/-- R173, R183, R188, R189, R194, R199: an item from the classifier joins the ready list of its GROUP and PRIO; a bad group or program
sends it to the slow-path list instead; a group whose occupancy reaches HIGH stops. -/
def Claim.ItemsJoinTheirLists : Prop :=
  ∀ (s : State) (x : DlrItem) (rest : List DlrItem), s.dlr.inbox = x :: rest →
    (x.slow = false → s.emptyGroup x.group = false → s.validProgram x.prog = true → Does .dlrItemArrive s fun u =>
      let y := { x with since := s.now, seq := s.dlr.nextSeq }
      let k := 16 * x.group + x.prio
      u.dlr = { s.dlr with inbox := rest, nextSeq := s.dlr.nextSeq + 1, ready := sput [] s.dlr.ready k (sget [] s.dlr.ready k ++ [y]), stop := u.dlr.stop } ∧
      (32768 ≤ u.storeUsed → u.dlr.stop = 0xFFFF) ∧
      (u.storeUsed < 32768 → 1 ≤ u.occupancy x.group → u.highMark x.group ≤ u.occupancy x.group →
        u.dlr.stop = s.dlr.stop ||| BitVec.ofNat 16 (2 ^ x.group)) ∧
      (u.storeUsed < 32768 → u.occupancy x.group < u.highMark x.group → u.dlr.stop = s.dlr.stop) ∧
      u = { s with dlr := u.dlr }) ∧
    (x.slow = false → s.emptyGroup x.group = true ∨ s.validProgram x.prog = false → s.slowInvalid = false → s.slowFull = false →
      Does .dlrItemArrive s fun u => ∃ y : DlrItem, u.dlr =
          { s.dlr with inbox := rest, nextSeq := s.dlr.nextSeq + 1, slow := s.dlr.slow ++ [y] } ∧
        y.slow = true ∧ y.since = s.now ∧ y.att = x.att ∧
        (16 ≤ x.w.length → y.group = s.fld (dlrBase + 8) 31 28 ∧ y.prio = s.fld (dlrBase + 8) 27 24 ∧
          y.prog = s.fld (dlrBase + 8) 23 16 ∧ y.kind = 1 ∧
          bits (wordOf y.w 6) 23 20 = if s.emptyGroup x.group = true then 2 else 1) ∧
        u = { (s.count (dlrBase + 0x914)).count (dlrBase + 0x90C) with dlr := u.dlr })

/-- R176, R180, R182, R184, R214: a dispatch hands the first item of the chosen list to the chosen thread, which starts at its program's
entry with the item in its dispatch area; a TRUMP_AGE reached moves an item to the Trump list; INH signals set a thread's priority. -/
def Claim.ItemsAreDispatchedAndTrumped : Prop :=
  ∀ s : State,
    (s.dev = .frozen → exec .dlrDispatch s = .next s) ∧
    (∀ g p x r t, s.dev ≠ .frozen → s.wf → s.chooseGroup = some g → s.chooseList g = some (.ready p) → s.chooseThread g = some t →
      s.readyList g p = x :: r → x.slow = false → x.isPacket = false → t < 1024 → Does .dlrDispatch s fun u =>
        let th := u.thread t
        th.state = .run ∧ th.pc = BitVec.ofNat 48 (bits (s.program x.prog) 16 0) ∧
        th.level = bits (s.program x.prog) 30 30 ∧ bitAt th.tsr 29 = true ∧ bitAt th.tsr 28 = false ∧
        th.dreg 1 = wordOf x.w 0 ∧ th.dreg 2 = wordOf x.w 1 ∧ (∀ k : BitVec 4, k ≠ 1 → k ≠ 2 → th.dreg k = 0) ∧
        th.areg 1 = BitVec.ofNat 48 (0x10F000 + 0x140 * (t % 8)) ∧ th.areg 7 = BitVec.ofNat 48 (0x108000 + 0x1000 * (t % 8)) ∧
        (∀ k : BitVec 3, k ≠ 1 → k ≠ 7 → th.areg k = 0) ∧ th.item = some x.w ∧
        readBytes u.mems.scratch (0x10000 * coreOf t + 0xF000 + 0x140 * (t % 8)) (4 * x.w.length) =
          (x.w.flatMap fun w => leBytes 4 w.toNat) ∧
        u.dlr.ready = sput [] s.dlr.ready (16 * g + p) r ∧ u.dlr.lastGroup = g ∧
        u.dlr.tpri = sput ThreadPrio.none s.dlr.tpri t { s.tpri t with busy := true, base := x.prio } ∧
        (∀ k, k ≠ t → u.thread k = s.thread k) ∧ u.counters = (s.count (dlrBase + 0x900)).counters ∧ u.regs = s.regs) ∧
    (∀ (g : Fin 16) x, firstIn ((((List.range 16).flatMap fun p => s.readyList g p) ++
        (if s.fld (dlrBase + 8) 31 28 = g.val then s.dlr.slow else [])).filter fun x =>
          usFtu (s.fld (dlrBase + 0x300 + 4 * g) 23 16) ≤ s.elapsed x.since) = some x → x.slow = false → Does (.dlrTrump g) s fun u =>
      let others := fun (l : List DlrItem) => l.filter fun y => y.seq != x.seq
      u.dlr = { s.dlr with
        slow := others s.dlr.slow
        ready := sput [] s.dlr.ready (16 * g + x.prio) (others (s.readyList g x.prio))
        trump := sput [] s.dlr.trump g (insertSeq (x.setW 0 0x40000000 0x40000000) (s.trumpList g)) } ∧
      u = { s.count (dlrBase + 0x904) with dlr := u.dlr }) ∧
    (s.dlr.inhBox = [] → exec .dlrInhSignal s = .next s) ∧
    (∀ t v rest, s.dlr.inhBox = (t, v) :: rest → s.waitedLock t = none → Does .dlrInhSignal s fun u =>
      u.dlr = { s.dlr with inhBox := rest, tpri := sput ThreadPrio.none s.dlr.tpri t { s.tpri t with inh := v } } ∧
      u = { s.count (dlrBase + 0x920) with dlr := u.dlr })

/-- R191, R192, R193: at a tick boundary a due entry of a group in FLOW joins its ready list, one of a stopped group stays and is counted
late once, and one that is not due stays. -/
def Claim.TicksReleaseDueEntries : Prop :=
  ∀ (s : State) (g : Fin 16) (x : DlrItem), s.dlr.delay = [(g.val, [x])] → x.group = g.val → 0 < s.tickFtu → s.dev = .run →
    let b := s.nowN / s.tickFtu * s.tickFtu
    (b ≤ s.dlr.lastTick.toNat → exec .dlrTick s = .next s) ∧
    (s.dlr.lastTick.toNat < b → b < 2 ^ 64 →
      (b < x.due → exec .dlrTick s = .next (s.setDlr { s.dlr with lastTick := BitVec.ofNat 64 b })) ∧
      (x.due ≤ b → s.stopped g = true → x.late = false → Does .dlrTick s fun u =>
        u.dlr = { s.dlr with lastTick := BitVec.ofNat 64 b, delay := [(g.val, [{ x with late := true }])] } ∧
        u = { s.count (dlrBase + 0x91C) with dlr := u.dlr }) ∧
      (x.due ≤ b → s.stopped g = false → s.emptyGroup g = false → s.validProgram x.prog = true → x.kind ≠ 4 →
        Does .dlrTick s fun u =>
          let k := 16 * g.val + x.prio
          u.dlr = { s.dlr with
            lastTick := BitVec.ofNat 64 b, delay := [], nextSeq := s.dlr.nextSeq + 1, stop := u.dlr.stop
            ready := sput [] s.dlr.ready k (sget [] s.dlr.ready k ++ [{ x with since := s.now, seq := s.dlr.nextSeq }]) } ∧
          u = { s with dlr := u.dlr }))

==

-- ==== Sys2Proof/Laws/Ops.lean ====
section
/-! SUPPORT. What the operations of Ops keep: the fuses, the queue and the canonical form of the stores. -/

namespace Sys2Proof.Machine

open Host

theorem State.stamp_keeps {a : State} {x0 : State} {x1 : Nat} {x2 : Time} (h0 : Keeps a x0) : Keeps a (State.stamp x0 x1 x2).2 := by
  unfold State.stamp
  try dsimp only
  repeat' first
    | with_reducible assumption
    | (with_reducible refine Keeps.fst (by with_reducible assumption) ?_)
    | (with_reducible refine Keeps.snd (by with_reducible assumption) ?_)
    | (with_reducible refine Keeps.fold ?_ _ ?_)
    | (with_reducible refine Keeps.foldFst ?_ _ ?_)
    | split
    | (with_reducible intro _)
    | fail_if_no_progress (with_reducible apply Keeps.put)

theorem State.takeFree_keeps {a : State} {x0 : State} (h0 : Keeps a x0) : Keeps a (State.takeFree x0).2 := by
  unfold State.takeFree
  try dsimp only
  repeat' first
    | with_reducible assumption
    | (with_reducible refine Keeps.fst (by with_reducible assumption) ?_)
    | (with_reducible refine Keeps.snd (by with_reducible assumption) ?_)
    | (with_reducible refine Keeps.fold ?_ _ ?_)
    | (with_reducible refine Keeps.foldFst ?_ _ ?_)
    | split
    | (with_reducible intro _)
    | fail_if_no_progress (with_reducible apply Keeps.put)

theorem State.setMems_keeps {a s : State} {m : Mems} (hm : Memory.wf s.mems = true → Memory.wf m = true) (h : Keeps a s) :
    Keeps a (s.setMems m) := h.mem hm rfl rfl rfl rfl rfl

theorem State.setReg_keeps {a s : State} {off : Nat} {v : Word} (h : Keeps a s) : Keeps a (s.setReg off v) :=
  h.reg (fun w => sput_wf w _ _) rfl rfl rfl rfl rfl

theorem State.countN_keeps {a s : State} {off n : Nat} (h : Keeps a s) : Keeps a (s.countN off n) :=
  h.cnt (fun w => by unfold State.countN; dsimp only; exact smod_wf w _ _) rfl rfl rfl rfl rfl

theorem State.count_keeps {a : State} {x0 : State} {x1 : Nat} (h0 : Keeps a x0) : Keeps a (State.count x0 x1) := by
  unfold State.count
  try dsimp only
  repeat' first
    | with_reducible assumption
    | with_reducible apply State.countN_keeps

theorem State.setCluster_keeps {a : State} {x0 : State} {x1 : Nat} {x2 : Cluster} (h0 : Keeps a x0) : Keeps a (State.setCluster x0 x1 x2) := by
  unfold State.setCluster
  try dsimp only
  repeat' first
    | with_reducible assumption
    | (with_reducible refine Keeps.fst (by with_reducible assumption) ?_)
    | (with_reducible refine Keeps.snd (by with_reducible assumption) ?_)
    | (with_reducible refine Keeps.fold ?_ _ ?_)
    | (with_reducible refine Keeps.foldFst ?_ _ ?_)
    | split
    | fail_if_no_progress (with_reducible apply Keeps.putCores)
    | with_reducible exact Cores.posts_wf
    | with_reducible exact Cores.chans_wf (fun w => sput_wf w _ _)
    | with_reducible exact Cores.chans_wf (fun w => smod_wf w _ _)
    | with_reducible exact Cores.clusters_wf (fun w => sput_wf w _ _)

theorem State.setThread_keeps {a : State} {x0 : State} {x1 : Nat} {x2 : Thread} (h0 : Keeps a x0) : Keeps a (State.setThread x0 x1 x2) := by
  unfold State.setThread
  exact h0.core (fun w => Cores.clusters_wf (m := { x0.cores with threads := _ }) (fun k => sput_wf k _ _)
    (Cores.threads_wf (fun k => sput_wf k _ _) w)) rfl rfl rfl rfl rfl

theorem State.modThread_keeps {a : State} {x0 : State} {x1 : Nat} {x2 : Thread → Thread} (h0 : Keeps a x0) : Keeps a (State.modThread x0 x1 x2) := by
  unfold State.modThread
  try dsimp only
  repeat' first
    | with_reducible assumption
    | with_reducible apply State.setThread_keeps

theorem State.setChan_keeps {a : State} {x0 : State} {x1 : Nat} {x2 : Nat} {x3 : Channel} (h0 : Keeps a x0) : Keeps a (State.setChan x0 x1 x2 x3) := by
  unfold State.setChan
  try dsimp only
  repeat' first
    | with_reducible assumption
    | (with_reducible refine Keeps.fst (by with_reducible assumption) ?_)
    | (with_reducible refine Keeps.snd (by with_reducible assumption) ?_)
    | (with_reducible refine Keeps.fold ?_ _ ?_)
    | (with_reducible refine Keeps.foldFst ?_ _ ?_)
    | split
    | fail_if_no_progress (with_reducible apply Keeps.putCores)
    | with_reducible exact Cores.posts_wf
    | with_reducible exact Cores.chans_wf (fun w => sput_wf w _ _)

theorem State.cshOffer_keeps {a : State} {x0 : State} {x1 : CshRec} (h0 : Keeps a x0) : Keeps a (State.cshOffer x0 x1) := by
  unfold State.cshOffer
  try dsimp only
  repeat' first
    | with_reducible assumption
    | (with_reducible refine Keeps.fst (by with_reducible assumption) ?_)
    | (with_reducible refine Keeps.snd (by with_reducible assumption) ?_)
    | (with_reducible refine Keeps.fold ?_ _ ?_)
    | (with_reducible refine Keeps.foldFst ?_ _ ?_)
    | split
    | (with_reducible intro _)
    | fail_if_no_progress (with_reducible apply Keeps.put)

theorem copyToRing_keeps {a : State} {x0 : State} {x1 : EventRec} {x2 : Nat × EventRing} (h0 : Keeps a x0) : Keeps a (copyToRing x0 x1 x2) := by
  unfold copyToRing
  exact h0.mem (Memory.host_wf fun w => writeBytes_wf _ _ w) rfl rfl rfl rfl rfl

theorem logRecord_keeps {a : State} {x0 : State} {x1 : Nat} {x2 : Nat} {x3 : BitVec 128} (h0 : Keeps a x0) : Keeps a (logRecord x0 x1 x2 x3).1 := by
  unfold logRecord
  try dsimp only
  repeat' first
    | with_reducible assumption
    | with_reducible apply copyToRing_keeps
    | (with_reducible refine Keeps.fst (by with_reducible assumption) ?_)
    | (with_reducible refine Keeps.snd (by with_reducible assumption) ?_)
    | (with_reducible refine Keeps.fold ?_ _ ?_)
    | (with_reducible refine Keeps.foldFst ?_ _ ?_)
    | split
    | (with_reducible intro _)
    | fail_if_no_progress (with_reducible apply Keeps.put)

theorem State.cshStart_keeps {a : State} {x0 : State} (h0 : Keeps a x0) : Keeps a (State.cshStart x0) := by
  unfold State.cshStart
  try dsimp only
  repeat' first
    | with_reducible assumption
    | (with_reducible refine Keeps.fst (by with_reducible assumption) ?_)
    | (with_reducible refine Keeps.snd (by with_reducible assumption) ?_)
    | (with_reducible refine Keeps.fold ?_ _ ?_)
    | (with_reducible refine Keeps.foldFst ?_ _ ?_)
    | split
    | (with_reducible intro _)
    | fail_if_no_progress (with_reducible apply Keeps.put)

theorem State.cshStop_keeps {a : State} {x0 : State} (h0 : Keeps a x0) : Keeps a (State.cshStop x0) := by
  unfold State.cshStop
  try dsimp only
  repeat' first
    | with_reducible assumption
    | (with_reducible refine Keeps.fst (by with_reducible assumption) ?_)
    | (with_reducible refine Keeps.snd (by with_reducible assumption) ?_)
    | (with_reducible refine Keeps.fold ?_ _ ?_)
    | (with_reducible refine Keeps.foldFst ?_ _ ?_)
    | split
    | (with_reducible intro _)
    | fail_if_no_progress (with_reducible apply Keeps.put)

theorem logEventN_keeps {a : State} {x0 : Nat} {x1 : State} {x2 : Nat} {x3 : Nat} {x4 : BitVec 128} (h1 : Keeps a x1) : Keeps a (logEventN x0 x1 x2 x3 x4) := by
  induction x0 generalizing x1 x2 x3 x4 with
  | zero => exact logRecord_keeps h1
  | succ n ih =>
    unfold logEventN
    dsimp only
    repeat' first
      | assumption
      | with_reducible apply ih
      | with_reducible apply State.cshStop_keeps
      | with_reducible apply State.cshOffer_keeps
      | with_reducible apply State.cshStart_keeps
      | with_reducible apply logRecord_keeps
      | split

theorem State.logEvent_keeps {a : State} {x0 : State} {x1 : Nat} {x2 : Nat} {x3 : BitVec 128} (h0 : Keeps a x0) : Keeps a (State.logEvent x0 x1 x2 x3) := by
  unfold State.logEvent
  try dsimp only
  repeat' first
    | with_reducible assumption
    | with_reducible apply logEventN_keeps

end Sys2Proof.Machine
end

...

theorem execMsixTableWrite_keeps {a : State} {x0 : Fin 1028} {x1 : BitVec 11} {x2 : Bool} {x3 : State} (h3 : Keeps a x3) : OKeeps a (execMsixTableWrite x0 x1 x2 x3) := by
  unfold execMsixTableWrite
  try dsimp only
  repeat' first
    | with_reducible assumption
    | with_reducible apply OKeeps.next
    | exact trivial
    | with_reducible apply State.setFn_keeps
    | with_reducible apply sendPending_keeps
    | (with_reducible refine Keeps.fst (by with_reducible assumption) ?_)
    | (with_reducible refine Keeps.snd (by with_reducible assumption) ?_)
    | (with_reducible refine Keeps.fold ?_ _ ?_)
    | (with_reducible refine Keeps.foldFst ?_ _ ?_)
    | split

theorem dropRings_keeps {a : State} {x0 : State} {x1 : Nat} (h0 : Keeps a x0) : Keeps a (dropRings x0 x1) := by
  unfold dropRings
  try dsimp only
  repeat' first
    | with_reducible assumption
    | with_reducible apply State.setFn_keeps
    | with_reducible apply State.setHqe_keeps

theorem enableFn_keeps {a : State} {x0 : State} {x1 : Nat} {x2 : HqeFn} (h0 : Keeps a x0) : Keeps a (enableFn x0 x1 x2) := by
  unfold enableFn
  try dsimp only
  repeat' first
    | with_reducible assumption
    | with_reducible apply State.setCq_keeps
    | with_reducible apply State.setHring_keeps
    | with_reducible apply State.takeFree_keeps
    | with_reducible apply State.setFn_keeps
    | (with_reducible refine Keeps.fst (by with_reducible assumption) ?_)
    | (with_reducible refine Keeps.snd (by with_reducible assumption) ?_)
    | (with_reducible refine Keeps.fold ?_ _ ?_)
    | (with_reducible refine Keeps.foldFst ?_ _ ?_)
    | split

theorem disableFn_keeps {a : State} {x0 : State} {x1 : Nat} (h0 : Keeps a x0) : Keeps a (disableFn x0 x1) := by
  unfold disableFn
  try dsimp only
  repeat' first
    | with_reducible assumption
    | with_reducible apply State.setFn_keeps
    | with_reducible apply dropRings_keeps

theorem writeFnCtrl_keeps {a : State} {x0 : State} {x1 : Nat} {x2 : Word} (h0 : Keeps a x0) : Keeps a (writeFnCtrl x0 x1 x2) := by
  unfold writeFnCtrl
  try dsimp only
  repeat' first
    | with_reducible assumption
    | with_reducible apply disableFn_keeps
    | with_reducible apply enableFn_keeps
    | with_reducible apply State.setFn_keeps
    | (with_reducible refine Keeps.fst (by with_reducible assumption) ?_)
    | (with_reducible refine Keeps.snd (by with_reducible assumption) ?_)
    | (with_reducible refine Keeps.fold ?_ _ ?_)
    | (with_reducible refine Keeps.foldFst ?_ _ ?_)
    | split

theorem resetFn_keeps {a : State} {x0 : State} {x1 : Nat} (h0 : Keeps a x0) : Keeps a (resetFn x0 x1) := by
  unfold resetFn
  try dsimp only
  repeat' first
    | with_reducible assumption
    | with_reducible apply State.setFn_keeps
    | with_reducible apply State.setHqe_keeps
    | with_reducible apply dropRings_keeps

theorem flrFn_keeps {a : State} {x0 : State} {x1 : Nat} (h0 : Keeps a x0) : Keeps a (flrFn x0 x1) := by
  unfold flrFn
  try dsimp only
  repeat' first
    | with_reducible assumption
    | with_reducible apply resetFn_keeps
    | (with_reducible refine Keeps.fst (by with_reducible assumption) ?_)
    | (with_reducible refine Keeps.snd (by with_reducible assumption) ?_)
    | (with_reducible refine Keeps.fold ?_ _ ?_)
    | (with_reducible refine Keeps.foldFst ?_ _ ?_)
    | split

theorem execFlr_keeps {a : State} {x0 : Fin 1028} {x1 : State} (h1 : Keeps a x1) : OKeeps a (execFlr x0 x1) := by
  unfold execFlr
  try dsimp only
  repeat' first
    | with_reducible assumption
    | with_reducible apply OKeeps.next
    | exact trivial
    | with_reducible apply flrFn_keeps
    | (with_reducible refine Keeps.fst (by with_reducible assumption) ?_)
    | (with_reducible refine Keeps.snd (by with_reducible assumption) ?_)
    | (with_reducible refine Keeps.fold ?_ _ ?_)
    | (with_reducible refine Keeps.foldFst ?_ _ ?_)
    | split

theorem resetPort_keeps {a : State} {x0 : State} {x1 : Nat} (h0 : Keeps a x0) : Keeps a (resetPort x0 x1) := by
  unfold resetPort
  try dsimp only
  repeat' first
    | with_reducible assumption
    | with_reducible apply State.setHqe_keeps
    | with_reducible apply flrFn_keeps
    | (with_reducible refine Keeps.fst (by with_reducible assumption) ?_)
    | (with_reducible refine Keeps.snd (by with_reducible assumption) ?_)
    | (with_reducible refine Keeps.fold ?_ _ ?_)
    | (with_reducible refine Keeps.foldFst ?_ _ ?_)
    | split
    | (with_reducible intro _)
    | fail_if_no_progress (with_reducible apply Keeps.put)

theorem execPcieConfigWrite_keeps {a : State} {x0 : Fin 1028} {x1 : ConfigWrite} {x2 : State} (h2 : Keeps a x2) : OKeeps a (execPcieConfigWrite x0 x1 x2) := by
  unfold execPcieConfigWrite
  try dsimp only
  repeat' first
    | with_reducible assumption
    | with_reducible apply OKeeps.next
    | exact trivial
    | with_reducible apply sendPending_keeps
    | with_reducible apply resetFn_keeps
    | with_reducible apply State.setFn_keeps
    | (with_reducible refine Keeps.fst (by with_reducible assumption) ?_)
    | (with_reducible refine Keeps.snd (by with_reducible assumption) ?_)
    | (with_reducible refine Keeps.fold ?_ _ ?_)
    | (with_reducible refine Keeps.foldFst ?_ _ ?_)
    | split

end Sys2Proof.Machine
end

**Required action:** Reproduce exactly, and with no other material, the lines between those holding "group or program" and "(u.storeUsed < 32768 → 1", inclusive.

**Your solution:**
/-- R173, R183, R188, R189, R194, R199: an item from the classifier joins the ready list of its GROUP and PRIO; a bad group or program
sends it to the slow-path list instead; a group whose occupancy reaches HIGH stops. -/
def Claim.ItemsJoinTheirLists : Prop :=
  ∀ (s : State) (x : DlrItem) (rest : List DlrItem), s.dlr.inbox = x :: rest →
    (x.slow = false → s.emptyGroup x.group = false → s.validProgram x.prog = true → Does .dlrItemArrive s fun u =>
      let y := { x with since := s.now, seq := s.dlr.nextSeq }
      let k := 16 * x.group + x.prio
      u.dlr = { s.dlr with inbox := rest, nextSeq := s.dlr.nextSeq + 1, ready := sput [] s.dlr.ready k (sget [] s.dlr.ready k ++ [y]), stop := u.dlr.stop } ∧
      (32768 ≤ u.storeUsed → u.dlr.stop = 0xFFFF) ∧
      (u.storeUsed < 32768 → 1 ≤ u.occupancy x.group → u.highMark x.group ≤ u.occupancy x.group →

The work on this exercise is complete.